# Trek vs Cannondale



## elaia_lychnia (Apr 15, 2011)

I am looking at getting my first road bike - I currently have a Gary Fisher Wahoo (mtn bike) which I have converted to more a hybrid (road tires, clipless pedals).

I am looking at an '11 Trek 2.3, Cervelo P1, and Cannondale CAD10 4.

Trek's got Shimano 105, Cannondale has SRAM Rival, Cervelo has Ultegra.
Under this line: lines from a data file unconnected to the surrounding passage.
/-- R280, R48, in profile arm7tdmi (log entry 1): MRS gives the PSR's flags, I, F, T and mode; bits 27 to 8 are left
open (log entry 10). That it is refused with P = 1 in a mode without an SPSR (log entry 13), and that with Rd = R15 the
value goes to the pc (log entry 22), is the model's choice. -/
def Obligations.MrsReadsThePsr : Prop :=
  ∀ (s : State) (c : Cond) (i p : Bool) (rd : RegIdx) (sbz : BitVec 12),
    evaluate c s.flags = true → s.profile = .arm7tdmi →
    (p = true → s.spsrNow = none → exec (.armMrs c i p rd sbz) s = .refused .noSpsr) ∧
    ∀ q : Psr, (if p then s.spsrNow = some q else q = s.cpsr) → s.sbzCheck = false ∨ sbz = 0#12 →
      Completes (exec (.armMrs c i p rd sbz) s) fun t => ∃ v : Word,
        (if rd = 15#4 then t.pc = v else t.reg rd = v ∧ t.pc = s.pc + 4#32) ∧
        v.getLsbD 31 = q.flags.n ∧ v.getLsbD 30 = q.flags.z ∧ v.getLsbD 29 = q.flags.c ∧ v.getLsbD 28 = q.flags.v ∧
        v.getLsbD 7 = q.irqDisable ∧ v.getLsbD 6 = q.fiqDisable ∧ v.getLsbD 5 = q.thumb ∧
        v.extractLsb' 0 5 = (match q.mode with
          | .user => 0b10000#5
          | .fiq => 0b10001#5
          | .irq => 0b10010#5
          | .supervisor => 0b10011#5
          | .abort => 0b10111#5
          | .undefined => 0b11011#5
          | .system => 0b11111#5) ∧
        t.flags = s.flags ∧ Frame s t (bank s [rd]) ∧ SameBytes s t

/-- R281: MSR writes the four flags of the CPSR, in every mode, or, in profile arm7tdmi (log entry 1), of the current
mode's SPSR, from bits 31 to 28 of a register or a rotated immediate, and nothing else. That MSR to an SPSR is refused
in User and System mode, which have none, is the model's choice (log entry 13). -/
def Obligations.MsrWritesTheFlags : Prop :=
  ∀ (s : State) (c : Cond) (p : Bool) (sbo : BitVec 4) (src : MsrSource) (v : Word),
    evaluate c s.flags = true →
    (match src with
      | .imm rot imm8 => v = (shifterImm imm8 rot s.flags.c).value ∧ (s.sbzCheck = false ∨ sbo = 0xF#4)
      | .reg sbz rm => v = s.reg rm ∧ rm ≠ 15#4 ∧ (s.sbzCheck = false ∨ (sbo = 0xF#4 ∧ sbz = 0#8))) →
    let fl : StatusFlags := ⟨v.getLsbD 31, v.getLsbD 30, v.getLsbD 29, v.getLsbD 28⟩
    (p = false → exec (.armMsr c p sbo src) s =
      .next { s with cpsr := { s.cpsr with flags := fl }, pc := s.pc + 4#32 }) ∧
    (p = true → s.profile = .arm7tdmi → s.spsrNow = none → exec (.armMsr c p sbo src) s = .refused .noSpsr) ∧
    (p = true → s.profile = .arm7tdmi → ∀ old, s.spsrNow = some old →
      Completes (exec (.armMsr c p sbo src) s) fun t =>
        t.spsrNow = some { old with flags := fl } ∧
        (∀ k, spsrIndex s.cpsr.mode ≠ some k → t.spsr.get k = s.spsr.get k) ∧
        t.cpsr = s.cpsr ∧ t.regs = s.regs ∧ t.pc = s.pc + 4#32 ∧ SameBytes s t)

/-- R300, R301, R443: MUL, MLA and THUMB MUL, which sets flags. Where flags are set N and Z are the result's, the carry
is left open (log entry 9) and V is unchanged. -/
def Obligations.MultiplyResults : Prop :=
  ∀ (s : State),
    let ends (o : Out) (rd : RegIdx) (size : Word) (f : Bool) (r : Word) : Prop :=
      Completes o fun t => t.reg rd = r ∧ t.pc = s.pc + size ∧
        (if f then ∃ cy, t.flags = flagsFrom r cy s.flags.v else t.flags = s.flags) ∧
        Frame s t (bank s [rd]) ∧ SameBytes s t
    (∀ c f rd rn rs rm, evaluate c s.flags = true → rd ≠ 15#4 → rm ≠ 15#4 → rs ≠ 15#4 → rd ≠ rm →
      (s.sbzCheck = false ∨ rn = 0#4 → ends (exec (.armMul c f rd rn rs rm) s) rd 4#32 f (s.reg rm * s.reg rs)) ∧
      (rn ≠ 15#4 → ends (exec (.armMla c f rd rn rs rm) s) rd 4#32 f (s.reg rm * s.reg rs + s.reg rn))) ∧
    (∀ rs rd, rd ≠ rs →
      ends (exec (.thumbMul rs rd) s) (low rd) 2#32 true (s.reg (low rs) * s.reg (low rd)))

/-- R302 to R305: the long multiplies, computed in integers. With S = 1 the carry and V are left open (log entry 9). -/
def Obligations.LongMultiplyResults : Prop :=
  ∀ (s : State) (c : Cond) (f : Bool) (hi lo rs rm : RegIdx),
    evaluate c s.flags = true → hi ≠ 15#4 → lo ≠ 15#4 → rm ≠ 15#4 → rs ≠ 15#4 → hi ≠ lo → hi ≠ rm → lo ≠ rm →
    let acc : Nat := (s.reg hi).toNat * 2 ^ 32 + (s.reg lo).toNat
    let ends (o : Out) (p : BitVec 64) : Prop :=
      Completes o fun t => t.reg lo = p.setWidth 32 ∧ t.reg hi = (p >>> 32).setWidth 32 ∧ t.pc = s.pc + 4#32 ∧
        (if f then t.flags.n = p.getLsbD 63 ∧ t.flags.z = decide (p = 0#64) else t.flags = s.flags) ∧
        Frame s t (bank s [lo, hi]) ∧ SameBytes s t
    ends (exec (.armUmull c f hi lo rs rm) s) (BitVec.ofNat 64 ((s.reg rm).toNat * (s.reg rs).toNat)) ∧
    ends (exec (.armUmlal c f hi lo rs rm) s) (BitVec.ofNat 64 ((s.reg rm).toNat * (s.reg rs).toNat + acc)) ∧
    ends (exec (.armSmull c f hi lo rs rm) s) (BitVec.ofInt 64 ((s.reg rm).toInt * (s.reg rs).toInt)) ∧
    ends (exec (.armSmlal c f hi lo rs rm) s) (BitVec.ofInt 64 ((s.reg rm).toInt * (s.reg rs).toInt + acc))

/-- R306, R307: SWP and SWPB give Rd the old memory and memory the old Rm, which may be Rd. -/
def Obligations.SwapResults : Prop :=
  ∀ (s : State) (c : Cond) (rn rd : RegIdx) (sbz : BitVec 4) (rm : RegIdx),
    evaluate c s.flags = true → rn ≠ 15#4 → rd ≠ 15#4 → rm ≠ 15#4 → rn ≠ rd → rn ≠ rm →
    s.sbzCheck = false ∨ sbz = 0#4 →
    let a := s.reg rn
    let ends (o : Out) (w : Width) : Prop :=
      Writable a w → Completes o fun t => t.reg rd = leValue s a.toNat w ∧ Holds t a.toNat w.bytes (s.reg rm) ∧
        SameOutside s t a.toNat w.bytes ∧ t.pc = s.pc + 4#32 ∧ t.flags = s.flags ∧ Frame s t (bank s [rd])
    ends (exec (.armSwp c rn rd sbz rm) s) .word ∧ ends (exec (.armSwpb c rn rd sbz rm) s) .byte

/-- R310, R425, R49: BX, in both states: T takes bit 0 of the target and the pc the rest; in THUMB state R15 reads as
pc + 4. Nothing else changes. -/
def Obligations.BranchExchangeResults : Prop :=
  ∀ (s : State),
    let ends (o : Out) (x : Word) : Prop :=
      o = .next { s with cpsr := { s.cpsr with thumb := x.getLsbD 0 }, pc := x &&& 0xFFFFFFFE#32 }
    (∀ c rn, evaluate c s.flags = true → rn ≠ 15#4 → ends (exec (.armBx c rn) s) (s.reg rn)) ∧
    (∀ rs sbz, s.sbzCheck = false ∨ sbz = 0#3 →
      ends (exec (.thumbBx rs sbz) s) (if rs = 15#4 then s.pc + 4#32 else s.reg rs))

/-- R330, R331, R333: LDR and LDRB, with every offset, index and write-back form; R335, R89, in profile arm7tdmi (log
entries 1 and 15): LDRT and LDRBT, post-indexed with write-back. -/
def Obligations.ArmLoadResults : Prop :=
  ∀ (s : State) (c : Cond) (p u w : Bool) (rn rd : RegIdx) (off : Offset) (o : Word),
    evaluate c s.flags = true →
    (match off with
      | .imm off12 => o = off12.setWidth 32
      | .reg rm ty n => rm ≠ 15#4 ∧ o = (shifterReg (s.reg rm) ty (.imm n) s.flags.c).value) →
    let base := if rn = 15#4 then s.pc + 8#32 else s.reg rn
    let ea := if u then base + o else base - o
    let a := if p then ea else base
    let wb := !p || w
    (p = true ∨ w = false → (wb = true → rn ≠ 15#4 ∧ rn ≠ rd) →
      (Readable a .word → EndsLoad s (exec (.armLdr c p u w rn rd off) s) a .word false wb rn rd ea) ∧
      (Readable a .byte → EndsLoad s (exec (.armLdrb c p u w rn rd off) s) a .byte false wb rn rd ea)) ∧
    (s.profile = .arm7tdmi → rn ≠ 15#4 → rn ≠ rd →
      (Readable base .word → EndsLoad s (exec (.armLdrt c u rn rd off) s) base .word false true rn rd ea) ∧
      (Readable base .byte → EndsLoad s (exec (.armLdrbt c u rn rd off) s) base .byte false true rn rd ea))

/-- R330, R332, R334: STR and STRB, with every offset, index and write-back form; R335, R89, in profile arm7tdmi (log
entries 1 and 15): STRT and STRBT. What R15 stores, in profile arm7tdmi, is left open (log entry 11). -/
def Obligations.ArmStoreResults : Prop :=
  ∀ (s : State) (c : Cond) (p u w : Bool) (rn rd : RegIdx) (off : Offset) (o : Word),
    evaluate c s.flags = true → rd ≠ 15#4 ∨ s.profile = .arm7tdmi →
    (match off with
      | .imm off12 => o = off12.setWidth 32
      | .reg rm ty n => rm ≠ 15#4 ∧ o = (shifterReg (s.reg rm) ty (.imm n) s.flags.c).value) →
    let base := if rn = 15#4 then s.pc + 8#32 else s.reg rn
    let ea := if u then base + o else base - o
    let a := if p then ea else base
    let wb := !p || w
    (p = true ∨ w = false → (wb = true → rn ≠ 15#4 ∧ rn ≠ rd) →
      (Writable a .word → EndsStore s (exec (.armStr c p u w rn rd off) s) a .word wb rn rd ea) ∧
      (Writable a .byte → EndsStore s (exec (.armStrb c p u w rn rd off) s) a .byte wb rn rd ea)) ∧
    (s.profile = .arm7tdmi → rn ≠ 15#4 → rn ≠ rd →
      (Writable base .word → EndsStore s (exec (.armStrt c u rn rd off) s) base .word true rn rd ea) ∧
      (Writable base .byte → EndsStore s (exec (.armStrbt c u rn rd off) s) base .byte true rn rd ea))

/-- R340 to R344: LDRH, LDRSB, LDRSH and STRH, with every offset and index form; P = 0 with W = 1 is refused. R342
refuses STRH of R15; that it runs in profile arm7tdmi is the model's choice (log entry 1), and what it stores is left
open (log entry 11). -/
def Obligations.HalfwordTransferResults : Prop :=
  ∀ (s : State) (c : Cond) (p u w : Bool) (rn rd : RegIdx) (off : HalfOffset) (o : Word),
    evaluate c s.flags = true →
    (match off with
      | .imm off8 => o = off8.setWidth 32
      | .reg sbz rm => o = s.reg rm ∧ rm ≠ 15#4 ∧ (s.sbzCheck = false ∨ sbz = 0#4)) →
    let base := if rn = 15#4 then s.pc + 8#32 else s.reg rn
    let ea := if u then base + o else base - o
    let a := if p then ea else base
    let wb := !p || w
    (p = false → w = true → exec (.armLdrh c p u w rn rd off) s = .refused .halfwordPostWriteBack ∧
      exec (.armLdrsb c p u w rn rd off) s = .refused .halfwordPostWriteBack ∧
      exec (.armLdrsh c p u w rn rd off) s = .refused .halfwordPostWriteBack ∧
      exec (.armStrh c p u w rn rd off) s = .refused .halfwordPostWriteBack) ∧
    (p = true ∨ w = false → (wb = true → rn ≠ 15#4 ∧ rn ≠ rd) →
      (Readable a .half → EndsLoad s (exec (.armLdrh c p u w rn rd off) s) a .half false wb rn rd ea) ∧
      (Readable a .byte → EndsLoad s (exec (.armLdrsb c p u w rn rd off) s) a .byte true wb rn rd ea) ∧
      (Readable a .half → EndsLoad s (exec (.armLdrsh c p u w rn rd off) s) a .half true wb rn rd ea) ∧
      (rd ≠ 15#4 ∨ s.profile = .arm7tdmi → Writable a .half →
        EndsStore s (exec (.armStrh c p u w rn rd off) s) a .half wb rn rd ea))

/-- R350, R351: LDM in every addressing mode: the k-th register of the list takes the k-th word, the lowest register
the lowest address; with S = 1 and no R15 in the list (R353, profile arm7tdmi, log entries 1 and 14) the User bank's. -/
def Obligations.BlockLoadResults : Prop :=
  ∀ (s : State) (c : Cond) (p u sb w : Bool) (rn : RegIdx) (rlist : BitVec 16),
    evaluate c s.flags = true → rlist ≠ 0#16 → rn ≠ 15#4 → (w = true → rlist.getLsbD rn.toNat = false) →
    (sb = true → s.profile = .arm7tdmi ∧ rlist.getLsbD 15 = false) →
    let m := if sb then Mode.user else s.cpsr.mode
    let n := rank rlist 16
    let base := s.reg rn
    let size : Word := BitVec.ofNat 32 (4 * n)
    let start := if u then (if p then base + 4#32 else base) else (if p then base - size else base - size + 4#32)
    let slot (i : Nat) : Word := start + BitVec.ofNat 32 (4 * rank rlist i)
    base.toNat % 4 = 0 → (∀ i < 16, rlist.getLsbD i = true → Readable (slot i) .word) →
    Completes (exec (.armLdm c p u sb w rn rlist) s) fun t =>
      (∀ i : RegIdx, rlist.getLsbD i.toNat = true → i ≠ 15#4 → MayRead s (slot i.toNat) .word (t.regIn m i)) ∧
      (if rlist.getLsbD 15 then MayRead s (slot 15) .word t.pc else t.pc = s.pc + 4#32) ∧
      (w = true → t.reg rn = if u then base + size else base - size) ∧ t.flags = s.flags ∧
      Frame s t (fun k => (∃ i : RegIdx, rlist.getLsbD i.toNat = true ∧ i ≠ 15#4 ∧ physIndex m i = k) ∨
        (w = true ∧ physIndex s.cpsr.mode rn = k)) ∧
      SameBytes s t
All are basically the same price.

If you had to pick one of those bikes, which one would you choose?


----------



## rubbersoul (Mar 1, 2010)

Cannondale. The Cervelo is a tri bike


----------



## elaia_lychnia (Apr 15, 2011)

All 3 have 50/34 in the front


----------



## jimmythekidd (Nov 13, 2009)

Trek has a lifetime frame warranty.


----------



## thedemonkiwi (Apr 14, 2011)

Honestly both the trek and cannondale have a different feel. I felt that the cannondale was a bit more aggressive geometry than the trek. Honestly they are both great bikes and you really need to just ride them both to compare. Dont know if you have yet but they were different enough to me when I rode a week ago to be able to choose one or the other. I chose a tarmac though  but riding them is the point i am making.


----------



## DiegoMontoya (Apr 11, 2010)

jimmythekidd said:


> Trek has a lifetime frame warranty.


Yeah, but who wants to get stuck riding a Trek for a lifetime?


----------



## ziscwg (Apr 19, 2010)

jimmythekidd said:


> Trek has a lifetime frame warranty.


So does Cannondale, Specialized, Scott etc............It's not much of a selling point, but handy if you break frame.


----------



## ziscwg (Apr 19, 2010)

rubbersoul said:


> Cannondale. The Cervelo is a tri bike


Agreed, going from upright mtn/hybrid to a tri bike would just be down right painful for the first 12 months unless you are super flexible.


----------



## ziscwg (Apr 19, 2010)

To the OP

I'd go for the CAAD10. I love my SRAM stuff and you get the Force crankset. Cannondale are the masters for Al frames.


----------



## elaia_lychnia (Apr 15, 2011)

rubbersoul said:


> Cannondale. The Cervelo is a tri bike


Pardon my ignorance . . . I am a roadie newb . . . what is the big difference between a road and tri?


----------



## bwalling (Apr 2, 2011)

elaia_lychnia said:


> Pardon my ignorance . . . I am a roadie newb . . . what is the big difference between a road and tri?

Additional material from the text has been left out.